Segment Start: Information provided
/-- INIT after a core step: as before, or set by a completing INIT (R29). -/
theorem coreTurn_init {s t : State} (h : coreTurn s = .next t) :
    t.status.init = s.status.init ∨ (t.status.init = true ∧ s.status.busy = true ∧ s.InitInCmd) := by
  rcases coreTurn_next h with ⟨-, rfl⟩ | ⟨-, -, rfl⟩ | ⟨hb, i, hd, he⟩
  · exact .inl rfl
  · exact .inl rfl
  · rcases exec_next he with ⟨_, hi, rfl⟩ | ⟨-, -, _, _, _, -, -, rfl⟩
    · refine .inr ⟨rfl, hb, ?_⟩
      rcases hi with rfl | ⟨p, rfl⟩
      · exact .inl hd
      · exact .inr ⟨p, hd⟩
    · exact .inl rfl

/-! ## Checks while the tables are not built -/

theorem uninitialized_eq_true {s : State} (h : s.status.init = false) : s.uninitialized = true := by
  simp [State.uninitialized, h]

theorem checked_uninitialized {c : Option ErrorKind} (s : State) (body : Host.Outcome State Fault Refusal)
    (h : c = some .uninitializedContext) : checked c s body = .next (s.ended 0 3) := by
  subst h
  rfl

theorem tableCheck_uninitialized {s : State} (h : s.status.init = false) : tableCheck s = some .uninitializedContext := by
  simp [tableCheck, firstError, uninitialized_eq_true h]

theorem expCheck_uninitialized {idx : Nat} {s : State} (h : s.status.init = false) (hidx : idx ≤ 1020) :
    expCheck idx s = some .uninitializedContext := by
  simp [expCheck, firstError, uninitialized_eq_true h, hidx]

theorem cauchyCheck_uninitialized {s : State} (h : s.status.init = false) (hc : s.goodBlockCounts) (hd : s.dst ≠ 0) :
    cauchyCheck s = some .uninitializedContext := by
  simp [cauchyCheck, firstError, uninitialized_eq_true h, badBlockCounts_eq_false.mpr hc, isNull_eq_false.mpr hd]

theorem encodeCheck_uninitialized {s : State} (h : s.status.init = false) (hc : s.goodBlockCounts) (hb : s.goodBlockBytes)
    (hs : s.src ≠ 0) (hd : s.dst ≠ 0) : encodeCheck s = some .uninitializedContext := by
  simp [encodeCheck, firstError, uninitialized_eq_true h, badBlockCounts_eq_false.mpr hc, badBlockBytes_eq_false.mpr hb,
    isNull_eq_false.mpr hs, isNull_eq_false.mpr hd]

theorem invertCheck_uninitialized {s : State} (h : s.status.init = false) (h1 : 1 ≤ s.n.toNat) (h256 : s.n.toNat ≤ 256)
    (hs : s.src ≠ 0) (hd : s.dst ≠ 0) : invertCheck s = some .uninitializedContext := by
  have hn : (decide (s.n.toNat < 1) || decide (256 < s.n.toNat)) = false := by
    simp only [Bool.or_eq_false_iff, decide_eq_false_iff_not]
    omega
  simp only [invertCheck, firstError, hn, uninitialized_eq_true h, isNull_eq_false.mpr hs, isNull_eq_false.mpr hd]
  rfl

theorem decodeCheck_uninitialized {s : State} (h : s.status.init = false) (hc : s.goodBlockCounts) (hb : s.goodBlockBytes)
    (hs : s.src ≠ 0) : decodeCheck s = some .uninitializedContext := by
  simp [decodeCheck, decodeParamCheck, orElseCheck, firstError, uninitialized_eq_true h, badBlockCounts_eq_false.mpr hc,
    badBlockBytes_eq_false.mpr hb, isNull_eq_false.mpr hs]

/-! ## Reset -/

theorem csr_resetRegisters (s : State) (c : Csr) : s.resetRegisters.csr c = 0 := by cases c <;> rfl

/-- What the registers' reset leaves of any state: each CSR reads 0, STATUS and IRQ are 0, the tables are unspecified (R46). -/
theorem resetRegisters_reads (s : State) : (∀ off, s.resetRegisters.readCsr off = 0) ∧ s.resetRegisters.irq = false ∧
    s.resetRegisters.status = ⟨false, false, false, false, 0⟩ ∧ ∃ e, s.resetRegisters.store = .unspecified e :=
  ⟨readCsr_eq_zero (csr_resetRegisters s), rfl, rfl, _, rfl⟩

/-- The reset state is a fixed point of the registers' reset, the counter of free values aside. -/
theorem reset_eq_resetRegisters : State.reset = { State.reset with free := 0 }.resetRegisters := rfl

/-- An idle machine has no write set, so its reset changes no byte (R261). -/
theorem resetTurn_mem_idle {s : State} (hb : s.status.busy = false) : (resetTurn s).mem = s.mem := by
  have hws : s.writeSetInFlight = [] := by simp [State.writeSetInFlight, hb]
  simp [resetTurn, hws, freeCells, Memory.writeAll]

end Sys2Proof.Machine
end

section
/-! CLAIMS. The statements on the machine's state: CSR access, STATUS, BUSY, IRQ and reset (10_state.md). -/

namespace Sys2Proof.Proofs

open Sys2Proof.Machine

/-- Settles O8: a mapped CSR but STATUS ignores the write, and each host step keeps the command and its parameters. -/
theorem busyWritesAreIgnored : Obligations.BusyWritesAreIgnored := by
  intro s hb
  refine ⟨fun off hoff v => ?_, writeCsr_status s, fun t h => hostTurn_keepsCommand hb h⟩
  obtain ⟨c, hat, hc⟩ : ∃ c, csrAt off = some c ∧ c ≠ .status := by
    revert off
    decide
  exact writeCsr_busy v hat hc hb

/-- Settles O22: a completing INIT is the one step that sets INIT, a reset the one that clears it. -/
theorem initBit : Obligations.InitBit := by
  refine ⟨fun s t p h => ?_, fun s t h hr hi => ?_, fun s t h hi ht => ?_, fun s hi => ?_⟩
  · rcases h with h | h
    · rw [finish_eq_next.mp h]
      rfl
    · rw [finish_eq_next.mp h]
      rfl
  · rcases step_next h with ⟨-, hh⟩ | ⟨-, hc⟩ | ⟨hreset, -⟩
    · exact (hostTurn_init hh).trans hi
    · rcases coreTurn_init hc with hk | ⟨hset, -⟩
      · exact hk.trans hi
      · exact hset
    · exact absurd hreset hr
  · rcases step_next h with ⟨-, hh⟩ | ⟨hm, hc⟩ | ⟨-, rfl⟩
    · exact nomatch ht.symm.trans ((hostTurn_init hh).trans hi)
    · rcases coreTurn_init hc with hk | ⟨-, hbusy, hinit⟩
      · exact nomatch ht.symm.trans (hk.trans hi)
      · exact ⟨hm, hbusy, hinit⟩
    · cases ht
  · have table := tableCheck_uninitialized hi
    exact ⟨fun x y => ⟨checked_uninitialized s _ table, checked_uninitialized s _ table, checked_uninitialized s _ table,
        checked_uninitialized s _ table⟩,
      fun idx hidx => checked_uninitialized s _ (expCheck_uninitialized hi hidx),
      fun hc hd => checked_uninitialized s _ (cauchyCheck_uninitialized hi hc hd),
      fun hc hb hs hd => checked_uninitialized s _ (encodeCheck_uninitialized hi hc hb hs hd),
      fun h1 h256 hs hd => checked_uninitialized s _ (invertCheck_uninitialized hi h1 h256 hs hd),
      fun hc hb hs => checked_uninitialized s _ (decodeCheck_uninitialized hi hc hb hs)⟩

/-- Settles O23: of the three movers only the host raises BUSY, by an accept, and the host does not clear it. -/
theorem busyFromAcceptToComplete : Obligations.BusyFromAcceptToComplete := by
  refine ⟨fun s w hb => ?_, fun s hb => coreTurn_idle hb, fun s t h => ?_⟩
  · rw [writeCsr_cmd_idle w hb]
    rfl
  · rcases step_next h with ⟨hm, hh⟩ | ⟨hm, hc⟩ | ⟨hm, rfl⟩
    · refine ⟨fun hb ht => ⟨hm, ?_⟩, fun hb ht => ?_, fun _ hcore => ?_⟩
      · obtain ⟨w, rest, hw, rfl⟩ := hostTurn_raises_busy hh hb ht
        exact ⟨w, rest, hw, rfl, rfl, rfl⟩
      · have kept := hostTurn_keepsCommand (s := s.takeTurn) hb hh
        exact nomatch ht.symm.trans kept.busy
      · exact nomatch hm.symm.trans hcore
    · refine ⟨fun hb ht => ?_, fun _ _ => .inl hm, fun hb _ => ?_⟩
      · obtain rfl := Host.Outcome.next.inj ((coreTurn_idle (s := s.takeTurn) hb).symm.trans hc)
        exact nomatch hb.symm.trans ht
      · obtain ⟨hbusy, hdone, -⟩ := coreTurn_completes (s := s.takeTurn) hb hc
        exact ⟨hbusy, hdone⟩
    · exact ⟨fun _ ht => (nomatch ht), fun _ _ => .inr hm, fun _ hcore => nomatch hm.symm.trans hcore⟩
Segment End: Information provided
Segment Start: Information provided
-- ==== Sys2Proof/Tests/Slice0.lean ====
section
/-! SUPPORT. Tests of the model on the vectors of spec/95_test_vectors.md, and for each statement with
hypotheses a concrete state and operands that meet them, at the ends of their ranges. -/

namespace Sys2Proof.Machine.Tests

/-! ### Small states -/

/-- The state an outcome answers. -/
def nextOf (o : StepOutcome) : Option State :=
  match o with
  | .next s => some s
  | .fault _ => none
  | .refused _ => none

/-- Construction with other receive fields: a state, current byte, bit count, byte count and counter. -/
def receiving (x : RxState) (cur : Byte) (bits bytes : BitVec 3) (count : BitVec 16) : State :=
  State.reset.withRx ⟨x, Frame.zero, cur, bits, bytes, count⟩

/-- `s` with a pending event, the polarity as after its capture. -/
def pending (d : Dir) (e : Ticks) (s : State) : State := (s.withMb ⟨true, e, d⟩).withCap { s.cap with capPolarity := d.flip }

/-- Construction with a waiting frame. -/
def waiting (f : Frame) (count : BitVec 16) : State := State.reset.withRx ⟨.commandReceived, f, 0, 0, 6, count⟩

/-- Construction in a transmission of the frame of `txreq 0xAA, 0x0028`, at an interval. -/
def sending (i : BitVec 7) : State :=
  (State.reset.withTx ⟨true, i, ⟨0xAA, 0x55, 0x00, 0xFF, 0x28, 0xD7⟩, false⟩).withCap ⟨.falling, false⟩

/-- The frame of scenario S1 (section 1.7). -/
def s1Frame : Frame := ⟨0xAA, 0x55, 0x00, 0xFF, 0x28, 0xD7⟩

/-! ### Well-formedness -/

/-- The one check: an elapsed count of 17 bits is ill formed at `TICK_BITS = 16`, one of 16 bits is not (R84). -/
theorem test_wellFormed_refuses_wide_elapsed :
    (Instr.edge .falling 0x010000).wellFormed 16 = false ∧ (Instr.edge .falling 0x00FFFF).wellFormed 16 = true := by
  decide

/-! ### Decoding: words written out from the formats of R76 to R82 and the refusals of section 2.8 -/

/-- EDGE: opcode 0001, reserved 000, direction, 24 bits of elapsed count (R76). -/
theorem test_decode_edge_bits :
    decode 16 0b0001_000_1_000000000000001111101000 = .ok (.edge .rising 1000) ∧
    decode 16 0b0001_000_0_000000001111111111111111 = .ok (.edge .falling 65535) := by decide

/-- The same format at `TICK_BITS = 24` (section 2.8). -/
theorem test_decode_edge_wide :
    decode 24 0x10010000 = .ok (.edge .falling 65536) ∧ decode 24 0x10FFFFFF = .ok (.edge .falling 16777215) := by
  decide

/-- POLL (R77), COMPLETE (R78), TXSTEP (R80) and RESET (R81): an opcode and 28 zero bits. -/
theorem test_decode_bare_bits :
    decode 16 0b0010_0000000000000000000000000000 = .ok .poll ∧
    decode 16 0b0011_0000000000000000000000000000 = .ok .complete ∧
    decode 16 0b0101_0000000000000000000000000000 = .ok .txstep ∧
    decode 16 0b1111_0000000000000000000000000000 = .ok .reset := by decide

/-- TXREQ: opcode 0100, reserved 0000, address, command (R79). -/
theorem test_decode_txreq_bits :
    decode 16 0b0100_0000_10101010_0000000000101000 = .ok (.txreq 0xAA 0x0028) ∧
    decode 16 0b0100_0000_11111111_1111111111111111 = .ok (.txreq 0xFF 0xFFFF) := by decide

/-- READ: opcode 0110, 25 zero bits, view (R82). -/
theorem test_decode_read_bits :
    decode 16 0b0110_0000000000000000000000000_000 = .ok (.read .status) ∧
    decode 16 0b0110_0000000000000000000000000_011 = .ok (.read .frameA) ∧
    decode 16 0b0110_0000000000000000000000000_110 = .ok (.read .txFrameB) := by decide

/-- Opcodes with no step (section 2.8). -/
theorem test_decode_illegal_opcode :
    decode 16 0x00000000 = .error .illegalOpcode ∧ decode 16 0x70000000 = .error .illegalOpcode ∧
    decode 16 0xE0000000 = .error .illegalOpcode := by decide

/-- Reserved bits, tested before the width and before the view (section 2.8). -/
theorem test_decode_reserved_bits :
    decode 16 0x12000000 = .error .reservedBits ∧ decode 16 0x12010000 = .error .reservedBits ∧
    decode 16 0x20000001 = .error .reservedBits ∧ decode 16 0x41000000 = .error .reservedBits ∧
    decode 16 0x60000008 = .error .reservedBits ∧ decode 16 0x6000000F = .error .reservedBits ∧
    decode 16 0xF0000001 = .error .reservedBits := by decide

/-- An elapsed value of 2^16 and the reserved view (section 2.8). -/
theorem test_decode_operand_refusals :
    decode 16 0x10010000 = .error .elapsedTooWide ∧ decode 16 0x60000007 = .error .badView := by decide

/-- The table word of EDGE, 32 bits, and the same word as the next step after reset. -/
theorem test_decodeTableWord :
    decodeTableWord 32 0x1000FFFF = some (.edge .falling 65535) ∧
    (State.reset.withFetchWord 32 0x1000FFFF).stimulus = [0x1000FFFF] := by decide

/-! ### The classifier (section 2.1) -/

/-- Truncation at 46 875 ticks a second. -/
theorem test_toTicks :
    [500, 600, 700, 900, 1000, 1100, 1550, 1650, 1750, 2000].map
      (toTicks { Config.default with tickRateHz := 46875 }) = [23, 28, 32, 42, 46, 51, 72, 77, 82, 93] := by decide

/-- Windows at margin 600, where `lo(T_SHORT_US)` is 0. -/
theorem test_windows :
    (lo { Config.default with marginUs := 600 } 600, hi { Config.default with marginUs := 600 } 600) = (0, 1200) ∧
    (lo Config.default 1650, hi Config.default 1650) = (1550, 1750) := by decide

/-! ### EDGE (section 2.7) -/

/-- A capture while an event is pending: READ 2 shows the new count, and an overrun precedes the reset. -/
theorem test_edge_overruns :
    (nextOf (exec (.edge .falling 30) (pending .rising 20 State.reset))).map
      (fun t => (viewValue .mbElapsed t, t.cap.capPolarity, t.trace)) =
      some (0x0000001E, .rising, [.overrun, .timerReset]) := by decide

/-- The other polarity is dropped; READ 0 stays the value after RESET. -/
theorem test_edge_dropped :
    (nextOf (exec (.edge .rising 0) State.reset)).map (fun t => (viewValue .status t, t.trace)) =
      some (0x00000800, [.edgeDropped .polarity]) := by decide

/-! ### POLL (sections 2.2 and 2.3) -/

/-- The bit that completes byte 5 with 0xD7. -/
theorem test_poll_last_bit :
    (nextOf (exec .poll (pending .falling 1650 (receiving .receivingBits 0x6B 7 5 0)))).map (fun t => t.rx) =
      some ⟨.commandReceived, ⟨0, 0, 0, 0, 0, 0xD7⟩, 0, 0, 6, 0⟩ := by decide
Segment End: Information provided
— Task instructions —
Of all the entries above, repeat only the lines from the line that has "[writeCsr_cmd_idle w hb]" to the line that has "nomatch hm.symm.trans hcore⟩", both lines included, exactly.

— Expected answer —
  · rw [writeCsr_cmd_idle w hb]
    rfl
  · rcases step_next h with ⟨hm, hh⟩ | ⟨hm, hc⟩ | ⟨hm, rfl⟩
    · refine ⟨fun hb ht => ⟨hm, ?_⟩, fun hb ht => ?_, fun _ hcore => ?_⟩
      · obtain ⟨w, rest, hw, rfl⟩ := hostTurn_raises_busy hh hb ht
        exact ⟨w, rest, hw, rfl, rfl, rfl⟩
      · have kept := hostTurn_keepsCommand (s := s.takeTurn) hb hh
        exact nomatch ht.symm.trans kept.busy
      · exact nomatch hm.symm.trans hcore
    · refine ⟨fun hb ht => ?_, fun _ _ => .inl hm, fun hb _ => ?_⟩
      · obtain rfl := Host.Outcome.next.inj ((coreTurn_idle (s := s.takeTurn) hb).symm.trans hc)
        exact nomatch hb.symm.trans ht
      · obtain ⟨hbusy, hdone, -⟩ := coreTurn_completes (s := s.takeTurn) hb hc
        exact ⟨hbusy, hdone⟩
    · exact ⟨fun _ ht => (nomatch ht), fun _ _ => .inr hm, fun _ hcore => nomatch hm.symm.trans hcore⟩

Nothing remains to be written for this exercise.